Tons. Check out the plantfinder on this site. There are many pink & red species that complement the greens very well.


----------



## rohape (Feb 7, 2005)

go to the "Plantfinder" on this site. under the search criteria labeled "Aquascape Placement" select "Red". that will bring up all sorts of shades of reds, purples, browns. now if your looking for blue, hot pink, orange etc. you'll have to go plastic or silk.

Just to make it real easy for you. 
http://www.aquaticplantcentral.com/forumapc/plantfinder/index.php


----------



## rohape (Feb 7, 2005)

wow, simultaneous posting.


----------



## yildirim (Nov 25, 2004)

Hi,

Different colored plants have different requirements regarding to many green low tech plants. I would suggest you first decide how tech of a tank you want to keep and what would be your parameters (inc. ferts, light, co2...). Only after that you can select some plants, otherwise it would not be a wice decision to put some demanding plants in low tech or starter tank.

YILDIRIM


----------



## John N. (Dec 11, 2005)

rohape said:


> wow, simultaneous posting.


I believe they call that a ninja posting: when someone posts right before you with the same advice  You got Ninja..

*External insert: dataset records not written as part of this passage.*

/-! ### Chain requests -/

/-- CHAIN NEW: its checks in order, each refusal changing nothing, and the chain an accepted one builds in the lowest FREE entry from the
slots at the head of the pool. What static validation accepts, of CHAIN NEW and CHAIN APPEND alike: an entry that spells a record (kind,
flags, spaces, offsets, length and operand) which keeps the zero forms, the length and operand ranges and the range sums of its kind, and
of a COPY within buffer memory has ranges that share no byte; that record is stored. The first entry that fails gives the index. -/
def Obligations.ChainNewChecksThenBuilds : Prop :=
  (∀ (size : Nat) (f : DescForm) (d : Descriptor),
    let spells := f =
      { kind := match d.kind with | .copy => 0x01 | .fill => 0x02 | .check => 0x03 | .mark => 0x04 | .wait => 0x05
        flags := BitVec.ofNat 8 ((if d.record then 1 else 0) + (if d.haltAfter then 2 else 0) + (if d.cont then 4 else 0))
        src := match d.src with | .buf => 0x00 | .unit u => BitVec.ofNat 8 (16 + u.val)
        dst := match d.dst with | .buf => 0x00 | .unit u => BitVec.ofNat 8 (16 + u.val)
        srcOff := d.srcOff, dstOff := d.dstOff, length := d.length, operand := d.operand }
    let n := d.length.toNat
    let moved := 1 ≤ n ∧ n ≤ 16777216
    let fits (space : Space) (offset : Word) : Prop :=
      match space with
      | .buf => offset.toNat + n ≤ size
      | .unit _ => offset.toNat + n ≤ 1048576
    let noSource := d.src = .buf ∧ d.srcOff = 0
    let noDest := d.dst = .buf ∧ d.dstOff = 0
    let shareByte := ∃ x, d.srcOff.toNat ≤ x ∧ x < d.srcOff.toNat + n ∧ d.dstOff.toNat ≤ x ∧ x < d.dstOff.toNat + n
    let legal : Prop :=
      match d.kind with
      | .copy => moved ∧ d.operand = 0 ∧ fits d.src d.srcOff ∧ fits d.dst d.dstOff ∧ ¬ (d.src = .buf ∧ d.dst = .buf ∧ shareByte)
      | .fill => noSource ∧ moved ∧ fits d.dst d.dstOff
      | .check => noDest ∧ moved ∧ fits d.src d.srcOff
      | .mark => noSource ∧ n = 4 ∧ fits d.dst d.dstOff ∧ d.dstOff.toNat % 4 = 0
      | .wait => noDest ∧ (∃ u, d.src = .unit u) ∧ d.srcOff = 0 ∧ n = 0 ∧ d.operand.toNat ≤ 16777215
    validate size f = some d ↔ spells ∧ legal) ∧
  (∀ (size : Nat) (forms : List DescForm) (ds : List Descriptor),
    validateAll size 0 forms = .ok ds ↔ forms.map (validate size) = ds.map some) ∧
  (∀ (size : Nat) (forms : List DescForm) (i : Nat),
    validateAll size 0 forms = .error i ↔
      (∃ f, forms[i]? = some f ∧ validate size f = none) ∧ ∀ j f, j < i → forms[j]? = some f → validate size f ≠ none) ∧
  ∀ (tag openByte : Byte) (entries : List DescForm) (s : State), WellFormed (.chainNew tag openByte entries) = true →
    taken s (requestFrame tag .chainNew (formsPayload openByte entries)) = true →
    let r := requestFrame tag .chainNew (formsPayload openByte entries)
    let go := exec (.chainNew tag openByte entries) s
    let fieldsOk := openByte = 1 ∨ openByte = 0 ∧ entries ≠ []
    (¬ fieldsOk → go = .next (unchanged s r [0x03, 0xFF])) ∧
    (∀ i, fieldsOk → validateAll (memorySize s.blocks.mszCode) 0 entries = .error i → go = .next (unchanged s r [0x03, byteOf i])) ∧
    (∀ ds, fieldsOk → validateAll (memorySize s.blocks.mszCode) 0 entries = .ok ds → (∀ h, (s.blocks.chain h).state ≠ .free) →
      go = .next (unchanged s r [0x05])) ∧
    (∀ ds h, fieldsOk → validateAll (memorySize s.blocks.mszCode) 0 entries = .ok ds → (s.blocks.chain h).state = .free →
      (∀ k : Handle, k < h → (s.blocks.chain k).state ≠ .free) →
      (s.blocks.pool.length < ds.length → go = .next (unchanged s r (0x04 :: beBytes 2 s.blocks.pool.length))) ∧
      (ds.length ≤ s.blocks.pool.length →
        go = .next (answered s r
          { s.blocks with
            chains := s.blocks.chains.set h.val
              { state := .staged
                isOpen := openByte == 1
                members := (s.blocks.pool.zip ds).map fun x => ⟨x.1, x.2⟩
                boundTo := none }
            pool := s.blocks.pool.drop ds.length }
          s.link.tally
          ([0x00, byteOf h.val, byteOf ds.length] ++ (s.blocks.pool.take ds.length).flatMap (beBytes 2)))))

Anyways, yes check out the plant finder. There are many shades of reds oranges and purples you can chose from. The colored type plants tend to need more light and CO2 to thrive. _P.gayi_ is a nice plant that has shades of green and a light brown.

-John N.


----------



## Blazerfrs (Feb 3, 2006)

Crypts are fairly easy, do not require high light or CO2 (but they like it), and are commonly availible in reds and browns.

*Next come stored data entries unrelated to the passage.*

-- ==== Sys2Proof/Laws/Wire.lean ====
section
/-! SUPPORT. Byte order: a number sent is the number read, and a descriptor form sent is the form read. -/

namespace Sys2Proof.Laws

open Sys2Proof.Machine

@[simp] theorem length_beBytes (w n : Nat) : (beBytes w n).length = w := by
  induction w with
  | zero => rfl
  | succ w ih => simp [beBytes, ih]

theorem beNat_foldl (acc : Nat) (l : List Byte) :
    l.foldl (fun n b => n * 256 + b.toNat) acc = acc * 256 ^ l.length + beNat l := by
  induction l generalizing acc with
  | nil => simp [beNat]
  | cons x l ih =>
    simp only [List.foldl_cons, beNat, List.length_cons]
    rw [ih, ih (0 * 256 + x.toNat), Nat.pow_succ]
    ring

theorem beNat_cons (x : Byte) (l : List Byte) : beNat (x :: l) = x.toNat * 256 ^ l.length + beNat l := by
  rw [beNat, List.foldl_cons, beNat_foldl]
  simp

/-- The number that `w` bytes of a number spell is that number, when it fits them. -/
theorem beNat_beBytes {w n : Nat} (h : n < 256 ^ w) : beNat (beBytes w n) = n := by
  suffices H : ∀ w n, beNat (beBytes w n) = n % 256 ^ w by rw [H, Nat.mod_eq_of_lt h]
  intro w
  induction w with
  | zero => intro n; simp [beBytes, beNat, Nat.mod_one]
  | succ w ih =>
    intro n
    have : (2 : Nat) ^ 8 = 256 := rfl
    rw [beBytes, beNat_cons, length_beBytes, ih, BitVec.toNat_ofNat, this, Nat.pow_succ, Nat.mod_mul]
    generalize n / 256 ^ w % 256 = x
    ring

/-- A field that stands at the head of what is left of a payload. -/
theorem fieldAt_beBytes {pre post : List Byte} {w n : Nat} (h : n < 256 ^ w) :
    fieldAt (pre ++ (beBytes w n ++ post)) pre.length w = n := by
  unfold fieldAt
  rw [List.drop_left, List.take_append_of_le_length (by simp), List.take_of_length_le (by simp), beNat_beBytes h]

theorem fieldAt_zero_byte (x : Byte) (l : List Byte) : fieldAt (x :: l) 0 1 = x.toNat := by
  simp [fieldAt, beNat]

theorem fieldAt_cons (x : Byte) (l : List Byte) (p w : Nat) : fieldAt (x :: l) (p + 1) w = fieldAt l p w := by
  simp [fieldAt]

theorem fieldAt_skip (l m : List Byte) (p w : Nat) : fieldAt (l ++ m) (l.length + p) w = fieldAt m p w := by
  simp [fieldAt]

theorem fieldAt_head {w n : Nat} (h : n < 256 ^ w) (l : List Byte) : fieldAt (beBytes w n ++ l) 0 w = n :=
  fieldAt_beBytes (pre := []) h

theorem fieldAt_whole {w n : Nat} (h : n < 256 ^ w) : fieldAt (beBytes w n) 0 w = n := by
  simpa using fieldAt_head h []

@[simp] theorem byteOf_toNat (x : Byte) : byteOf x.toNat = x := by
  simp [byteOf]

theorem length_bytes (f : DescForm) : (DescForm.bytes f).length = 20 := rfl

theorem word_lt (x : Word) : x.toNat < 256 ^ 4 := by
  have := x.isLt
  omega

theorem ofBytes_bytes (f : DescForm) : DescForm.ofBytes (DescForm.bytes f) = f := by
  obtain ⟨k, fl, s, d, so, d', ln, op⟩ := f
  have h4 : ∀ p q : List Byte, ∀ x : Word, ∀ n, n = p.length → fieldAt (p ++ (beBytes 4 x.toNat ++ q)) n 4 = x.toNat :=
    fun p q x n e => e ▸ fieldAt_beBytes (word_lt x)
  have e1 := h4 [k, fl, s, d] (beBytes 4 d'.toNat ++ (beBytes 4 ln.toNat ++ beBytes 4 op.toNat)) so 4 rfl
  have e2 := h4 ([k, fl, s, d] ++ beBytes 4 so.toNat) (beBytes 4 ln.toNat ++ beBytes 4 op.toNat) d' 8 (by simp)
  have e3 := h4 ([k, fl, s, d] ++ beBytes 4 so.toNat ++ beBytes 4 d'.toNat) (beBytes 4 op.toNat) ln 12 (by simp)
  have e4 := h4 ([k, fl, s, d] ++ beBytes 4 so.toNat ++ beBytes 4 d'.toNat ++ beBytes 4 ln.toNat) [] op 16 (by simp)
  simp only [List.append_assoc, List.append_nil] at e1 e2 e3 e4
  unfold DescForm.ofBytes DescForm.bytes
  simp only [List.append_assoc]
  rw [e1, e2, e3, e4]
  simp [fieldAt, beNat]

theorem formsOf_bytes (fs : List DescForm) : formsOf fs.length (fs.flatMap DescForm.bytes) = fs := by
  induction fs with
  | nil => rfl
  | cons f fs ih =>
    rw [List.length_cons, List.flatMap_cons, formsOf, List.take_left' (length_bytes f), List.drop_left' (length_bytes f), ofBytes_bytes, ih]

theorem length_formsPayload (x : Byte) (fs : List DescForm) : (formsPayload x fs).length = 1 + 20 * fs.length := by
  have : ∀ fs : List DescForm, (fs.flatMap DescForm.bytes).length = 20 * fs.length := by
    intro fs
    induction fs with
    | nil => rfl
    | cons f fs ih => rw [List.flatMap_cons, List.length_append, ih, length_bytes, List.length_cons]; omega
  simp [formsPayload, this]
  omega

/-- The entries of a chain request are read as they were sent. -/
theorem formsOf_formsPayload (x : Byte) (fs : List DescForm) :
    formsOf (((formsPayload x fs).length - 1) / 20) ((formsPayload x fs).drop 1) = fs := by
  rw [length_formsPayload]
  have : (1 + 20 * fs.length - 1) / 20 = fs.length := by omega
  rw [this]
  exact formsOf_bytes fs

end Sys2Proof.Laws
end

Also Alternanthera reineckii come in nive reds and even kinda orange-y shades, and is a fairly easy, fast growing plant


----------



## medowance (Mar 3, 2006)

Are these colour plants basically have the same property with green plant?? I mean water condition, ferts, etc...... Very hard to get in my country. Most of the time needed to wait for these plants (dunno where they get supply from) and Azoo ferts got differentiate normal plants and red plants. why?? How durable are they from attacks??

Thanks in advance.


----------



## JaySilverman (Jun 19, 2005)

lol I have trouble finding plants that aren't colourful. I find it hard to find interesting green plants.


----------



## Blazerfrs (Feb 3, 2006)

Red/brown plants vary in dificulty and hardiness just like regular green plants do. As i said before, there are many red and brown (and interesting green) crypt species availible that are quite hardy and tolerant of low light. I have not heard of fish nibbling on them either, if theis is what you mean by attacks.


----------